Finsec
- Merged into: First Union New Zealand
- Founded: 1990
- Dissolved: 2011
- Headquarters: Wellington, New Zealand
- Location: New Zealand;
- Members: 6600
- Key people: Kelvin Pycroft, President; Andrew Casidy, General Secretary;
- Affiliations: NZCTU
- Website: www.finsec.org.nz

= Finance and Information Workers Union =

Trade union in Wellington, New Zealand

Finance and Information Workers Union (Finsec) was a small organising trade union covering about 6,600 workers in the New Zealand finance sector. It was formed in 1990 from the merger of the Bank Officers’ Union and the
Insurance Workers Union. In October 2011, Finsec amalgamated with the National Distribution Union to create a new union called First Union New Zealand.

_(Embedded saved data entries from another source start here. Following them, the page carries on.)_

/-- A `LEASE` that waited completes (R148, R159). -/
def TSlot.granted (q : TSlot) : TSlot := { q with waits := false, holds := true, mrel := false }
/-- A run begins: its limit is the lessee's C0's `leaserun`; a LEASE that waits there is granted. -/
def State.beginRun (s : State) (p k j : Nat) : State :=
  let limit := (s.ctx (coreAt p k j) 0).leaserun.toNat
  s.updTt p k fun t =>
    let t := { t with current := some j, last := j, runN := 0, runLimit := limit, runStart := s.now }
    if (t.slot j).waits && !s.det (coreAt p k j) then t.updSlot j TSlot.granted else t
/-- The sticky fault bit of a completion counter is set: at once on the core itself, else by message behind the record
(R152, R259); a port takes the name of a cell in another package. -/
def State.faultCounter (s : State) (from_ c : Nat) (ccnt : Word) : State :=
  match s.counterName c ccnt with
  | .ok (.loc n) =>
    if from_ = c ∧ s.det c = false then
      s.updCore c fun k => k.setCell n { k.cell n with fault := true, cause := 0x19 }
    else s.sendHw from_ c (.faultSet n)
  | .ok (.far d n) => s.sendHw from_ d (.faultSet n)
  | .ok (.xpkg _ _ _) => s.sendHw from_ (agent (c / 64) (2 + c % 2)) (.faultSet ccnt.toNat)
  | .error _ => s
/-- The counter index an engine's record carries (R199). -/
def counterIndex (ccnt : Word) : Nat := if isLocal ccnt then (offOf ccnt - ctrBase) / 8 % 2048 else bits ccnt 0 11
/-- The engine path of R139 and R152: the record to ch63 of the issuing core, under the index of its counter where it has one (R199), and the
counter's fault bit. -/
def State.engineFault (s : State) (c : Nat) (ccnt : Word) (f : Flt) : State :=
  let s := s.logViolation c 15 f
  let rec_ := s.record c 15 0xFFFF clsEngine (if ccnt = 0 then f else { f with obj := nat64 (counterIndex ccnt) })
  let s := s.postTo c c none false rec_
  if ccnt = 0 then s else s.faultCounter c c ccnt
/-- The banks' values, as they stand, become live (R149); a bank word that cannot be read is reported on the engine path (R324). -/
def State.restore (s : State) (c : Nat) : State :=
  let t := s.slot c
  if t.spilled then
    let s := (s.count (c / 64) 3 1).updSlot c fun t => t.restored (s.core c)
    match s.badIn c accBase (t.rows * t.cols * accBytes t.mode) with
    | some o => s.sendHw c c (.fault 63 (s.record c 15 0xFFFF clsEngine (eccFlt (localAddr o))) false)
    | none => s
  else s

/-- Switch(c) of R148. -/
def State.switchTo (s : State) (p k j : Nat) : State :=
  let s := match (s.tt p k).current with
    | some o => s.spill (coreAt p k o)
    | none => s
  (s.restore (coreAt p k j)).beginRun p k j
/-- The Turntable as its choices see it. In deterministic mode a core that waits in `LEASE` is a candidate at a close alone: only what is
its own may wake a context within a quantum (R242, log 81). -/
def State.turns (s : State) (p k : Nat) : Turntable :=
  let t := s.tt p k
  if s.det (coreAt p k 0) then { t with slots := t.slots.map fun (e : Nat × TSlot) => (e.1, { e.2 with waits := false }) } else t
/-- The choice at the end of a run. -/
def State.choose (s : State) (p k : Nat) : State :=
  let t := s.turns p k
  match t.scan with
  | none => match t.current with
    | some j => if (t.slot j).holds then s.beginRun p k j else (s.spill (coreAt p k j)).updTt p k fun t => { t with current := none }
    | none => s
  | some j => if t.current = some j then s.beginRun p k j else s.switchTo p k j
/-- A run ends, or an idle array takes the first candidate (R148). -/
def Turntable.runOver (t : Turntable) (now : Nat) : Bool :=
  match t.current with
  | none => t.scan.isSome
  | some j =>
    let q := t.slot j
    let rival := (List.range 8).any fun i => i != j && t.cand i
    !q.holds || decide (t.runLimit ≤ t.runN) || q.waits ||
      (q.queue.isEmpty && rival && (decide (t.runN ≠ 0) || decide (t.runStart + 64 ≤ now)))
/-- TURNTABLE_RUN_END (R148). -/
def execTurntableRunEnd (part k : Nat) (s : State) : Out :=
  .next (if (s.turns part k).runOver s.now then s.choose part k else s)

The majority of its members were located at the four big foreign owned banks in New Zealand; ASB, ANZ National Bank, BNZ and Westpac. However, it also covered legal employees, accountancy employees, stock and station employees and commerce workers, and a growing number of members work in call centres, information technology, communications and related industries. Finsec had offices in Auckland, Hamilton, Wellington and Christchurch. It was an affiliate of the New Zealand Council of Trade Unions (NZCTU) and Union Network International (UNI).